ZAGREB, September 14, 2018 – The late Antun and Katarina Šragalj of Vrbovsko, who saved Jewish girl Lea Gostl in World War II, were named on Friday as Righteous Among the Nations, the highest honorific bestowed by the State of Israel on non-Jews who during WWII saved Jews, risking their own lives.
On behalf of Yad Vashem, Israel’s official memorial to the victims of the Holocaust, Israeli Ambassador Zina Kalay Kleitman gave the Righteous Among the Nations medal to Anton and Katarina Šragalj’s descendants.
So far, 117 people in Croatia have been named Righteous Among the Nations.
The late Šragaljs hid 7-year-old Lea Gostl on more than 20 occasions in the period from September 1943 to the end of the war in May 1945. By doing so they demonstrated extreme courage and sacrifice because people hiding Jews faced the threat of death for themselves and their entire family, it was said.
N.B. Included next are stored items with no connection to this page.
/-- Settles O55: one equation for each kind of stream, then the range check. -/
theorem drawTakesTheNextAnswer : Obligations.DrawTakesTheNextAnswer := by
  unfold Obligations.DrawTakesTheNextAnswer
  refine ⟨RandomSource.draw_ahead, RandomSource.draw_fails, RandomSource.draw_repeats, RandomSource.draw_free,
    drawMany_finite, fun n => ?_, fun c r rest z hdraw => ⟨?_, fun hz => ⟨?_, ?_⟩⟩⟩
  · obtain ⟨hanswers, -⟩ := drawMany_answer n { ahead := [], tail := .free 0 }
    simp only [hanswers, answer_free, Nat.zero_add]
  · rintro k rfl hk
    exact drawRange_of_inRange hdraw hk
  · exact drawRange_of_not_inRange hdraw hz
  · rintro s wd ad rfl rfl
    exact keygen_traps_randomness hdraw hz

/-! ## The signing loop (43_protocol R265) -/

section
variable {c : Curve} {d e : Nat}

theorem signAttempt_of_ne_zero {k x y : Wide} (hpoint : toAffine c (scalarMult c k.toNat c.GX c.GY) = some (x, y))
    (hr : x.toNat % c.Q.toNat ≠ 0) (hs : (x.toNat % c.Q.toNat * d + k.toNat * e) % c.Q.toNat ≠ 0) :
    signAttempt c d e k = some (BitVec.ofNat 512 (x.toNat % c.Q.toNat),
      BitVec.ofNat 512 ((x.toNat % c.Q.toNat * d + k.toNat * e) % c.Q.toNat)) := by
  rcases signAttempt_cases c d e k with ⟨hnone, -⟩ | ⟨x', y', hsome, hcases⟩
  · rw [hpoint] at hnone
    cases hnone
  · obtain ⟨rfl, rfl⟩ : x = x' ∧ y = y' := by simpa using hpoint.symm.trans hsome
    rcases hcases with ⟨hr0, -⟩ | ⟨-, hs0, -⟩ | ⟨-, -, hattempt⟩
    · exact absurd hr0 hr
    · exact absurd hs0 hs
    · exact hattempt

variable {f : RandomSource → SignEnd} {n : Nat} {src rest : RandomSource}

theorem signLoop_of_signature {k r sg : Wide} (hdraw : src.draw = (.value k, rest)) (hk : InRange c k)
    (hattempt : signAttempt c d e k = some (r, sg)) : signLoop c d e f (n + 1) src = .signed r sg rest := by
  simp only [signLoop_succ, drawRange_of_inRange hdraw hk, hattempt]

theorem signLoop_of_not_inRange {z : Draw} (hdraw : src.draw = (z, rest))
    (hz : ∀ k, z = .value k → ¬ InRange c k) : signLoop c d e f (n + 1) src = .failed rest := by
  simp only [signLoop_succ, drawRange_of_not_inRange hdraw hz]

variable {cap : Option Nat} {H : Wide} {tries : List Draw}

/-- Capped or not, `sign` is a loop with attempts left after any number `m` below the cap: with no cap, any number
of attempts may be written out. -/
theorem signOf_eq_signLoop {m : Nat} (hcap : ∀ n, cap = some n → m < n) :
    ∃ f k, signOf c cap d H src = signLoop c d (eOf c H) f (m + (k + 1)) src := by
  cases cap with
  | none => exact ⟨_, 0, (signOf_uncapped c d H src).trans (signLoop_signFrom c d (eOf c H) _ src).symm⟩
  | some n =>
    obtain ⟨k, rfl⟩ := Nat.exists_eq_add_of_lt (hcap n rfl)
    exact ⟨_, k, rfl⟩

/-- Retries below the cap are used up, and an attempt is left. -/
theorem signOf_retries (htries : ∀ y ∈ tries, Retries c d (eOf c H) y)
    (hcap : ∀ n, cap = some n → tries.length < n) (hdraws : drawMany tries.length src = (tries, rest)) :
    ∃ f k, signOf c cap d H src = signLoop c d (eOf c H) f (k + 1) rest := by
  obtain ⟨f, k, hloop⟩ := signOf_eq_signLoop (c := c) (d := d) (H := H) (src := src) hcap
  exact ⟨f, k, hloop.trans (signLoop_retries c d _ f (k + 1) tries htries src rest hdraws)⟩

/-- As many retries as the cap allows. -/
theorem signOf_spent (htries : ∀ y ∈ tries, Retries c d (eOf c H) y)
    (hdraws : drawMany tries.length src = (tries, rest)) :
    signOf c (some tries.length) d H src = .failed rest :=
  signLoop_retries c d _ .failed 0 tries htries src rest hdraws

end

/-! ## SIGN (43_protocol R266) -/

/-- A SIGN word that names one destination twice is refused. -/
theorem decode_sign_of_same (wr : WDst) (wd : WSrc) : decode (encode (.sign wr wr wd)) = .illegalField := by
  refine decode_of_not_legal (row := .formatRDistinct .wd .wd .ws .zero .zero)
    (by rw [encode, bitsOf_op, formatR_op]; rfl) ?_
  rintro ⟨-, -, -, -, -, hdistinct⟩
  rw [encode, bitsOf_f1, bitsOf_f2, formatR_f1, formatR_f2] at hdistinct
  exact hdistinct rfl

section
variable {wr ws : WDst} {wd : WSrc} {s : State} {rest : RandomSource}

theorem sign_traps_msgLen (hne : wr ≠ ws) (hlong : s.params.msgCap < s.mlen.toNat) :
    ∃ t, exec (.sign wr ws wd) s = .next t ∧ Traps (.sign wr ws wd) .msgLen s t := by
  rw [exec, execSign, if_neg hne, withMessage_long _ hlong]
  exact ⟨_, rfl, Traps.raise _ _ s⟩

theorem sign_traps_randomness (hne : wr ≠ ws) (hfits : s.mlen.toNat ≤ s.params.msgCap)
    (hend : signOf s.params.curve s.params.signCap (s.wide wd).toNat (hash512 (memRead s.msg 0 s.mlen.toNat))
      s.source = .failed rest) :
    ∃ t, exec (.sign wr ws wd) s = .next t ∧ TrapsAfterDraws (.sign wr ws wd) .randomness rest s t := by
  rw [exec_sign wr ws wd s hne hfits, hend]
  exact ⟨_, rfl, TrapsAfterDraws.raise _ _ rest s⟩

theorem sign_writes {r sg : Wide} (hne : wr ≠ ws) (hfits : s.mlen.toNat ≤ s.params.msgCap)
    (hend : signOf s.params.curve s.params.signCap (s.wide wd).toNat (hash512 (memRead s.msg 0 s.mlen.toNat))
      s.source = .signed r sg rest) :
    ∃ t, exec (.sign wr ws wd) s = .next t ∧ t.w[wr] = r ∧ t.w[ws] = sg ∧ HashZero t ∧ t.source = rest ∧
      Frame { wide := [wr, ws], hash := true, source := true } s t := by
  rw [exec_sign wr ws wd s hne hfits, hend]
  have hwr : (((s.setSource rest).setW wr r).setW ws sg).w[wr] = r :=
    (State.setW_get_other _ ws wr sg hne).trans (State.setW_get_same _ wr r)
  exact ⟨_, rfl, hwr, State.setW_get_same _ ws sg, HashZero.zeroHash _, rfl,
    ((((Frame.refl _ s).setSource rest rfl).setW wr r (by simp)).setW ws sg (by simp)).setHash 0 0 0 rfl⟩

end

/-- Settles O57: the retries are used up, and the command follows the attempt or the end of the attempts after
them. -/
theorem signFollowsTheLoop : Obligations.SignFollowsTheLoop := by
  unfold Obligations.SignFollowsTheLoop
  intro wr ws wd s d e r tries z rest
  refine ⟨rfl, decode_sign_of_same wr wd, sign_traps_msgLen, ?_⟩
  rintro hne hfits rfl rfl htries
  refine ⟨fun hcap hdraws => ?_, fun hcap hdraws => ?_⟩
  · obtain ⟨mid, htriesDraws, hdraw⟩ := drawMany_concat hdraws
    obtain ⟨f, n, hloop⟩ := signOf_retries htries hcap htriesDraws
    refine ⟨?_, fun hz => ?_⟩
    · rintro k x y rfl hk hpoint rfl hr hs
      have hattempt := signAttempt_of_ne_zero hpoint hr hs
      exact sign_writes hne hfits (hloop.trans (signLoop_of_signature hdraw hk hattempt))
    · exact sign_traps_randomness hne hfits (hloop.trans (signLoop_of_not_inRange hdraw hz))
  · refine sign_traps_randomness hne hfits ?_
    rw [hcap]
    exact signOf_spent htries hdraws

/-! ## Verification (43_protocol R267) -/

/-- A residue that is inverse to `a` is the one Euclid's algorithm finds. -/
theorem invMod_eq_some {a m v : Nat} (hv : v < m) (hav : a * v % m = 1 % m) : invMod a m = some v := by
  have hgcd : Nat.gcd (a % m) m = 1 :=
    (Nat.mod_modEq a m).gcd_eq.trans (Nat.coprime_of_mul_modEq_one v hav)
  obtain ⟨u, hinv, hu, hau⟩ := invMod_of_coprime hv.pos hgcd
  rw [hinv, eq_of_mul_mod_eq_one hu hv hau hav]

section
variable {c : Curve} {H r sg xq yq : Wide}

theorem verifyOf_of_out_of_range
    (h : r.toNat < 1 ∨ c.Q.toNat - 1 < r.toNat ∨ sg.toNat < 1 ∨ c.Q.toNat - 1 < sg.toNat) :
    verifyOf c H r sg xq yq = false := if_pos h

theorem verifyOf_of_not_coprime (h : Nat.gcd (eOf c H % c.Q.toNat) c.Q.toNat ≠ 1) :
    verifyOf c H r sg xq yq = false := by
  simp only [verifyOf, invMod_of_not_coprime h, ite_self]

/-- With the components in range and `v` the inverse of the hash value, the verdict rests on one sum of points. -/
theorem verifyOf_of_inverse {v : Nat} (hr : InRange c r) (hsg : InRange c sg) (hv : v < c.Q.toNat)
    (hev : eOf c H * v % c.Q.toNat = 1 % c.Q.toNat) :
    verifyOf c H r sg xq yq =
      ((toAffine c (jacobiAdd c (scalarMult c (sg.toNat * v % c.Q.toNat) c.GX c.GY)
        (scalarMult c (c.Q.toNat - r.toNat * v % c.Q.toNat) xq yq))).any
          fun p => decide (p.1.toNat % c.Q.toNat = r.toNat)) := by
  obtain ⟨hr1, hrQ⟩ := hr
  obtain ⟨hs1, hsQ⟩ := hsg
  have hrange : ¬ (r.toNat < 1 ∨ c.Q.toNat - 1 < r.toNat ∨ sg.toNat < 1 ∨ c.Q.toNat - 1 < sg.toNat) := by omega
  simp only [verifyOf, if_neg hrange, invMod_eq_some hv hev, mulMod, redMod]
  split
  · next hnone => rw [hnone]; rfl
  · next hsome => rw [hsome]; rfl

end

/-! ## VERIFY (43_protocol R268) -/

section
variable {wd : WDst} {wr ws : WSrc} {ap : ASrc} {s : State}

theorem verify_traps_absent (h : (s.aff ap).absent = true) :
    ∃ t, exec (.verify wd wr ws ap) s = .next t ∧ Traps (.verify wd wr ws ap) .absent s t := by
  rw [exec, execVerify]
  exact withPoint_traps h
The mother and two daughters of the Gostl family from Vrbovsko had until then already passed through the concentration camp on the island of Rab from where they were liberated after the capitulation of Italy, while the father joined the Partisans already at the start of the war.
Lea Gostl, later Lea Ukrainčik, survived WWII together with her immediate family thanks to Anton and Katarina Šragalj while many members of her extended family died in Ustasha and Nazi camps.
Lea Ukrainčik, who was later known as the director of Zagreb’s Art Pavilion, died in 2000, and the friendship between the two families that started in the difficult war years has continued to this day.